[Excerpted records Boundary: Start]

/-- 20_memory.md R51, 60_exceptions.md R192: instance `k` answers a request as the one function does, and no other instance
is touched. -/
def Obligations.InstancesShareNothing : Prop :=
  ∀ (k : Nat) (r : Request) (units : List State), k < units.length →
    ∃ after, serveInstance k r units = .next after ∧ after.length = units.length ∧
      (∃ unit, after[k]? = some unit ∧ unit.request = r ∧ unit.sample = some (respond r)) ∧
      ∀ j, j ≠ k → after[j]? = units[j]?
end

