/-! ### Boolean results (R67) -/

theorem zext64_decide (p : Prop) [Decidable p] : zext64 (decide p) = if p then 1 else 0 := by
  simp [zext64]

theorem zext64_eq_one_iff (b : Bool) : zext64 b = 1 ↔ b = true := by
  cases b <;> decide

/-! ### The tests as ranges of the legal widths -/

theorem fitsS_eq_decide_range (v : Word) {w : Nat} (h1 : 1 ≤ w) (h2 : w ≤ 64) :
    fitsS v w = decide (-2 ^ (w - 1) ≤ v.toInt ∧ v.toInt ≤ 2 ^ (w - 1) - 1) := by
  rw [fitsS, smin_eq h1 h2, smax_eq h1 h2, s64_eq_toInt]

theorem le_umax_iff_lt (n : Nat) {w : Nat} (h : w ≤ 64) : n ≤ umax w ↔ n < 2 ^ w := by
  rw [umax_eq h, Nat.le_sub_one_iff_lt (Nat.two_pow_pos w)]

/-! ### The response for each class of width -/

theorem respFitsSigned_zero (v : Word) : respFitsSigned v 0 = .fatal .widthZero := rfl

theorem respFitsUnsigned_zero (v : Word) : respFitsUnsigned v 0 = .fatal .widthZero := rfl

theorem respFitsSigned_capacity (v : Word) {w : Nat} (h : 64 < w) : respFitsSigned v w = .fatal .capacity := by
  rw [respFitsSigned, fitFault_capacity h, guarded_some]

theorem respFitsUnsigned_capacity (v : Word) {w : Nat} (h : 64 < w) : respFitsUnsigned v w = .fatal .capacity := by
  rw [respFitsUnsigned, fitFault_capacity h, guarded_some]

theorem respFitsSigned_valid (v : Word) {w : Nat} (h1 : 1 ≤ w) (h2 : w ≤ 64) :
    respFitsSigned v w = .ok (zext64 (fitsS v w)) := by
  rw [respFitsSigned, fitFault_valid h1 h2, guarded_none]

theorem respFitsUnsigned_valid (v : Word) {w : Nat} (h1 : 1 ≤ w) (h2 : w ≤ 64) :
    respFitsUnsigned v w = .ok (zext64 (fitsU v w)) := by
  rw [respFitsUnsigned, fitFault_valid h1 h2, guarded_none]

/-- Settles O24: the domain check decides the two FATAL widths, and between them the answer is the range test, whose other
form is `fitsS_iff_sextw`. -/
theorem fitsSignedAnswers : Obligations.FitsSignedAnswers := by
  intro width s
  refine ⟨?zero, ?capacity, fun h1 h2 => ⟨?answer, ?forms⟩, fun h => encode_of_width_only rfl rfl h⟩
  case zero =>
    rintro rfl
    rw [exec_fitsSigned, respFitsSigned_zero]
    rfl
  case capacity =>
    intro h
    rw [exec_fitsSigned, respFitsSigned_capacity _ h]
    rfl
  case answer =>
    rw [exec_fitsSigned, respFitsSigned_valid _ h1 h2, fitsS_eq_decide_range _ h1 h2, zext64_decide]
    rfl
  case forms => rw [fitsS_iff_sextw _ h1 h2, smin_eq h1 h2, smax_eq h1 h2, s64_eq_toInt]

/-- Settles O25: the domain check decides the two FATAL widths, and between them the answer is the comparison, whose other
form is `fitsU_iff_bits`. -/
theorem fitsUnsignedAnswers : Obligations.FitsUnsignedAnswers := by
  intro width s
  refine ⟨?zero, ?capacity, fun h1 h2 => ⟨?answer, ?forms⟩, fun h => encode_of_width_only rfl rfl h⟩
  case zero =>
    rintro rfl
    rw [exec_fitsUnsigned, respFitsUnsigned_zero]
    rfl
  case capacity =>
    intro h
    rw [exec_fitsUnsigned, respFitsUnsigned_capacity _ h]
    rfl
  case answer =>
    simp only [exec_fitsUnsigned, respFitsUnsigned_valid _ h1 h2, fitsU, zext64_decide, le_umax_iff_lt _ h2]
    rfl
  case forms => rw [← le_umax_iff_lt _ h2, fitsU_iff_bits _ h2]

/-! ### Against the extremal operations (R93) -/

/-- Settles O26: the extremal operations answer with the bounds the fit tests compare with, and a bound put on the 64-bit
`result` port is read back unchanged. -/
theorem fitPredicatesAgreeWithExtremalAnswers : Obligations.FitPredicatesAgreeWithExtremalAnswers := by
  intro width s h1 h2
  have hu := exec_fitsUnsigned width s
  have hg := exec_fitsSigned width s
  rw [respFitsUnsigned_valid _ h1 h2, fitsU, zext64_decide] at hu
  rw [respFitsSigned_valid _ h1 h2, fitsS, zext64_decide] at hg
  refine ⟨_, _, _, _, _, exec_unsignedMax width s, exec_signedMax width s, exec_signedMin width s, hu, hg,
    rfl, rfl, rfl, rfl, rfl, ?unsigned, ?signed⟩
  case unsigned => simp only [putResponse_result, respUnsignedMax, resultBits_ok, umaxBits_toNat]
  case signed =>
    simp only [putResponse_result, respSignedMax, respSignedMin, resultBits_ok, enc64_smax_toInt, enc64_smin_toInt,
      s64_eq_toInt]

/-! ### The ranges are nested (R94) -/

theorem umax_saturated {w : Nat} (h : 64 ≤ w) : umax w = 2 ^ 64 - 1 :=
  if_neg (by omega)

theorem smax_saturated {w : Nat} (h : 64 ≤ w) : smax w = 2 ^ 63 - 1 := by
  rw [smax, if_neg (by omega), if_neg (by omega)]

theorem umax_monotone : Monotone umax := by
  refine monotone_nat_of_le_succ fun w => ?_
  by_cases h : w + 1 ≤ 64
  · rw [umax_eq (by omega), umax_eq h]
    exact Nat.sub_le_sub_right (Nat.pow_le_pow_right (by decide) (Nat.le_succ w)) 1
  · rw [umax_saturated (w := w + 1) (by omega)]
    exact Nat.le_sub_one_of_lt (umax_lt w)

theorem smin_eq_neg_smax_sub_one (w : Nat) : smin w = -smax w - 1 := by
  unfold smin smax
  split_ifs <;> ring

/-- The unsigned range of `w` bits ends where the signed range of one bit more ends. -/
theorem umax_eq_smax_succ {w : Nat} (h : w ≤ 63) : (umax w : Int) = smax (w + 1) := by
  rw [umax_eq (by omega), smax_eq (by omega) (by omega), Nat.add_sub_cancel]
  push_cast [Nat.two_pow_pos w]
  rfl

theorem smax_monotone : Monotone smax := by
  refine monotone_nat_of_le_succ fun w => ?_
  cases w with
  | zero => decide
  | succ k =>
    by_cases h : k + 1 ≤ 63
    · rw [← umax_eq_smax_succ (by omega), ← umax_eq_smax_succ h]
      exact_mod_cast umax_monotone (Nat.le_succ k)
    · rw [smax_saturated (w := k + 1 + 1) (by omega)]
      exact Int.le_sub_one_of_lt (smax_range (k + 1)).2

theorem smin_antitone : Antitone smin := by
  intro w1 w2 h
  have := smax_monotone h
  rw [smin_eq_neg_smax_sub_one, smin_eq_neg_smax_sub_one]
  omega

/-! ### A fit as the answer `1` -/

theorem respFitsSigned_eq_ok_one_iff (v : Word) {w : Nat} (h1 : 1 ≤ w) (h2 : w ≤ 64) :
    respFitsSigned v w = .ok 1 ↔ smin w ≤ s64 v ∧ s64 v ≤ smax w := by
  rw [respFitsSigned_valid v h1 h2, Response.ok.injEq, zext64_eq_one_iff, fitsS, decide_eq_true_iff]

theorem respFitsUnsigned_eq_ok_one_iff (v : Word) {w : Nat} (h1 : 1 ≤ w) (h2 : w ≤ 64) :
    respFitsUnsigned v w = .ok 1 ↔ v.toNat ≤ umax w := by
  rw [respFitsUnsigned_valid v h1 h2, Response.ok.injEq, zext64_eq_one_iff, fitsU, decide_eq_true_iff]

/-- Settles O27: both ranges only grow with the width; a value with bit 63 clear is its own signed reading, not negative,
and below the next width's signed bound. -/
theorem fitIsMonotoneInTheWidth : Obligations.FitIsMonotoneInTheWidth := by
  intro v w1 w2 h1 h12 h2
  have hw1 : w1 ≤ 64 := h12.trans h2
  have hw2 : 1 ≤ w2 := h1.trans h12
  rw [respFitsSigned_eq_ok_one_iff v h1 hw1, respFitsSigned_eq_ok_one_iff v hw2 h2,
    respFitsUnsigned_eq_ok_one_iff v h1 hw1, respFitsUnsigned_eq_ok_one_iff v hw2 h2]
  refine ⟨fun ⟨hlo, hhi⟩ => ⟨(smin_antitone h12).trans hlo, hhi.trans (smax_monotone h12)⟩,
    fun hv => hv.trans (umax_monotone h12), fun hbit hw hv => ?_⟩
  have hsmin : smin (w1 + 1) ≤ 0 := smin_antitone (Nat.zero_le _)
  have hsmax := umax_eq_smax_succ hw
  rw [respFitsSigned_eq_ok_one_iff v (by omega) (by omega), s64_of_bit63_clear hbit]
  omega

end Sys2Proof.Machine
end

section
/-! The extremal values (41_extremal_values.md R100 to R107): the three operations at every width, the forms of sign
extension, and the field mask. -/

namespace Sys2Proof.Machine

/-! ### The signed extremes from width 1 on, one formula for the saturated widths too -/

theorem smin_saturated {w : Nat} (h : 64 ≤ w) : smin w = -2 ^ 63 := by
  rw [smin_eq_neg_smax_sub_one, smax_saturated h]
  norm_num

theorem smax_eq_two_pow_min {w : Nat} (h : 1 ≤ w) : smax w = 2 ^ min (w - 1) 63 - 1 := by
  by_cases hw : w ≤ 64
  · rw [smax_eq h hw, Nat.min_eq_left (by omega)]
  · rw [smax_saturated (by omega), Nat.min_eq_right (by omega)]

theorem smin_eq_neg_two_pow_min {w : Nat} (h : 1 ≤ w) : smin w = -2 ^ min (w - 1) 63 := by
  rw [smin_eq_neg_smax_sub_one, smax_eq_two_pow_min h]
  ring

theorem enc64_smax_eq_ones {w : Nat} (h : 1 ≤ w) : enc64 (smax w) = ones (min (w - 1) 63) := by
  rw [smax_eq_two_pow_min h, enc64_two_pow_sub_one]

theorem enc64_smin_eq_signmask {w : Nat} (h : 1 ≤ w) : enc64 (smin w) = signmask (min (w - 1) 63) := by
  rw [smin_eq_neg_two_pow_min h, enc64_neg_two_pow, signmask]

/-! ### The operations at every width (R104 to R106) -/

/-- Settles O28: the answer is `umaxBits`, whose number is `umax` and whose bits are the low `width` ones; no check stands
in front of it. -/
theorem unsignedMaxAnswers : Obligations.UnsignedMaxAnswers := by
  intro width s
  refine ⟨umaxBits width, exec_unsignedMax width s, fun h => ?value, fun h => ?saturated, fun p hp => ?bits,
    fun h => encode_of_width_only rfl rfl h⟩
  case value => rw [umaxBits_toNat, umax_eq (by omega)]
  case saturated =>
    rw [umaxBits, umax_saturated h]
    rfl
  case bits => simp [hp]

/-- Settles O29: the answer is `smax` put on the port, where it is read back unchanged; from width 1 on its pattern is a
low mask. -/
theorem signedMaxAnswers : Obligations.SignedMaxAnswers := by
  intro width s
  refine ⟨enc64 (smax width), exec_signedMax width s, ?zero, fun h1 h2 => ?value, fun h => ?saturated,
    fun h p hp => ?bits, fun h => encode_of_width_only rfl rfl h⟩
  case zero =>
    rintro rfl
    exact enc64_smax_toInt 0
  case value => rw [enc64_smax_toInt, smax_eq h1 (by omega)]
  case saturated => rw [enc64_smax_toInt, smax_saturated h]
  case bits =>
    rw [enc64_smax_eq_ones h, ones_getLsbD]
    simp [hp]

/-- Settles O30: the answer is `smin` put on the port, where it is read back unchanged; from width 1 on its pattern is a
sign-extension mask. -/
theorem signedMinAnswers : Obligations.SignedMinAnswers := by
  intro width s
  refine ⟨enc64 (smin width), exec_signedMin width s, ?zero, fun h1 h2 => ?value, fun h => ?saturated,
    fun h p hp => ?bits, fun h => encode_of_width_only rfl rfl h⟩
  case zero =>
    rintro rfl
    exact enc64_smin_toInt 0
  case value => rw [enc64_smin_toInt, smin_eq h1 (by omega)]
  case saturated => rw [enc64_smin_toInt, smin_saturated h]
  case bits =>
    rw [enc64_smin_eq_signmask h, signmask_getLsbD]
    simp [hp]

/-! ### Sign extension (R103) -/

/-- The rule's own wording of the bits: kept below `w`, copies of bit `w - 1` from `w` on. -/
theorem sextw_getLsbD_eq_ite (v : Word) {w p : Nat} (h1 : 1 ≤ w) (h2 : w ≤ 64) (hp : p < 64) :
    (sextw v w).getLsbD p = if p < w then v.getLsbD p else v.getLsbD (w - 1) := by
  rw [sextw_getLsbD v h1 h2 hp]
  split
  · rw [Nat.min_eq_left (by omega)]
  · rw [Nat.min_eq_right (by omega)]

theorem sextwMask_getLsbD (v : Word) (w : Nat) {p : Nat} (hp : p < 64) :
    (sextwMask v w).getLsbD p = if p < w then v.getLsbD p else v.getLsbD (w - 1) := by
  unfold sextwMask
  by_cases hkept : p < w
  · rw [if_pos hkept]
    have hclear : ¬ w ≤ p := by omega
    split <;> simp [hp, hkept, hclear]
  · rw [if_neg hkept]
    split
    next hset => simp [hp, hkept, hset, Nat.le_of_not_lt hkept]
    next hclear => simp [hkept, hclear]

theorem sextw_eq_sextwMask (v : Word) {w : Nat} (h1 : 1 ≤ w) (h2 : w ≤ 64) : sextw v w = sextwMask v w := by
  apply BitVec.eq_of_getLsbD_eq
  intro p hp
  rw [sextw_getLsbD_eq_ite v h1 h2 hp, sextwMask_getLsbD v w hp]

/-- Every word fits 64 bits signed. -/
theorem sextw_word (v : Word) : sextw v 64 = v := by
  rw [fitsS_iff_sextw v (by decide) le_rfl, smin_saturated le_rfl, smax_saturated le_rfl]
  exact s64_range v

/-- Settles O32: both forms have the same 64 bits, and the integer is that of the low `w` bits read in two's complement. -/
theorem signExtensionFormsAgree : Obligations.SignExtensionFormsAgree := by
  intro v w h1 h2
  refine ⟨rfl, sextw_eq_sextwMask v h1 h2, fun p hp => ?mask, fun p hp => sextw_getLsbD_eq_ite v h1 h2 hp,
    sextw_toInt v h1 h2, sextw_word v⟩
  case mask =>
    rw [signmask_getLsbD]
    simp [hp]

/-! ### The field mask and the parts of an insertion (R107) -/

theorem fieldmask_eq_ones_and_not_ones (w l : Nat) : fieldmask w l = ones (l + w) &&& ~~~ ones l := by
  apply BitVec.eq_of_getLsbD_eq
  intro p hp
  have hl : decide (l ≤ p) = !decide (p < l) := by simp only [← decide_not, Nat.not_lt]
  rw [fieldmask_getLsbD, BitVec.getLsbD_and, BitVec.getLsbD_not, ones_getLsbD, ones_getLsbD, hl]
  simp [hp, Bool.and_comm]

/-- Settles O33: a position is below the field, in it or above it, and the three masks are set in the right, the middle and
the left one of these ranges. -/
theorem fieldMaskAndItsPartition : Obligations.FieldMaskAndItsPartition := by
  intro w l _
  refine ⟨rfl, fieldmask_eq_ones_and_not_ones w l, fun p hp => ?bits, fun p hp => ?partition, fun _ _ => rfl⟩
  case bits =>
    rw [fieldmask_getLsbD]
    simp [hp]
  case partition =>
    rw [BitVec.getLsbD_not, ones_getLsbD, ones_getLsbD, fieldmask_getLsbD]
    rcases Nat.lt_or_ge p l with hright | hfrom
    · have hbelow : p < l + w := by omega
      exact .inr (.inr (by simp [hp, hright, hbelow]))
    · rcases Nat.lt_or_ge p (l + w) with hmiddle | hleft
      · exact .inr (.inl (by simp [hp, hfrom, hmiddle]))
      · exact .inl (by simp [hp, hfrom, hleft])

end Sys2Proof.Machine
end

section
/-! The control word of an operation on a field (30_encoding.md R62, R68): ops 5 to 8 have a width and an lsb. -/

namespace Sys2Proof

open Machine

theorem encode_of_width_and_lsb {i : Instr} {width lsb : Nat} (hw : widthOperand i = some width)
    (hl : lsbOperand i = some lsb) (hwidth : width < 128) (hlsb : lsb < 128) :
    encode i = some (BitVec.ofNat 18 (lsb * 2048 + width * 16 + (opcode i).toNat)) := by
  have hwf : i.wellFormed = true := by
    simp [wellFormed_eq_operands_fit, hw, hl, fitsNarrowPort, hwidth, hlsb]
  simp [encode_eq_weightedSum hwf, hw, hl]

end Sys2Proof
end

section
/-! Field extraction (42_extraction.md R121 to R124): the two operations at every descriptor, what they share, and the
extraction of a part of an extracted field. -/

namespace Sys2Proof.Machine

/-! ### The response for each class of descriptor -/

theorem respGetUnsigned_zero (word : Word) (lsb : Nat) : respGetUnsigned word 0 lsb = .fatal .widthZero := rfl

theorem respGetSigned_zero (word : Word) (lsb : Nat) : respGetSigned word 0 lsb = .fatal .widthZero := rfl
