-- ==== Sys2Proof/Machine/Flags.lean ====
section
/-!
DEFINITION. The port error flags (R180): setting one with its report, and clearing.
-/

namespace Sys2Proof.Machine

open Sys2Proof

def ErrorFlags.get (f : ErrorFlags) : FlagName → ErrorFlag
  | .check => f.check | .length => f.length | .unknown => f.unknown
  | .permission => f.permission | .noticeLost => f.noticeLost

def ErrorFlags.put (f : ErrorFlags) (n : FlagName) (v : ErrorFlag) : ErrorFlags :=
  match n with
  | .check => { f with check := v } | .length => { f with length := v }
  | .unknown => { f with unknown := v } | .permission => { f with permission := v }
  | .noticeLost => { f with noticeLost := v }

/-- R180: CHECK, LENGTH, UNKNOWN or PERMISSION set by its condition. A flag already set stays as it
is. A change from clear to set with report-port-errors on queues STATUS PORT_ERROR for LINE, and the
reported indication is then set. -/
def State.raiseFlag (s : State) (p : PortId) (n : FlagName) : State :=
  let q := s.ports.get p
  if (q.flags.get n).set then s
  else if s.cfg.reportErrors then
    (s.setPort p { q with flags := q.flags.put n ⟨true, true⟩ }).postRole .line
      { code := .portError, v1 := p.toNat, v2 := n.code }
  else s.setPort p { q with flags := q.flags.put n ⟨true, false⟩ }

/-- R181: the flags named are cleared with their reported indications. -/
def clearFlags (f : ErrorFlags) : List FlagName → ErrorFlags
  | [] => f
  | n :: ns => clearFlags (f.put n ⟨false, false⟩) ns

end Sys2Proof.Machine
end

[Excerpted records Boundary: End]

### Task brief
State the number of lines in the data that include the string "units", and add nothing else.

### Answer section
3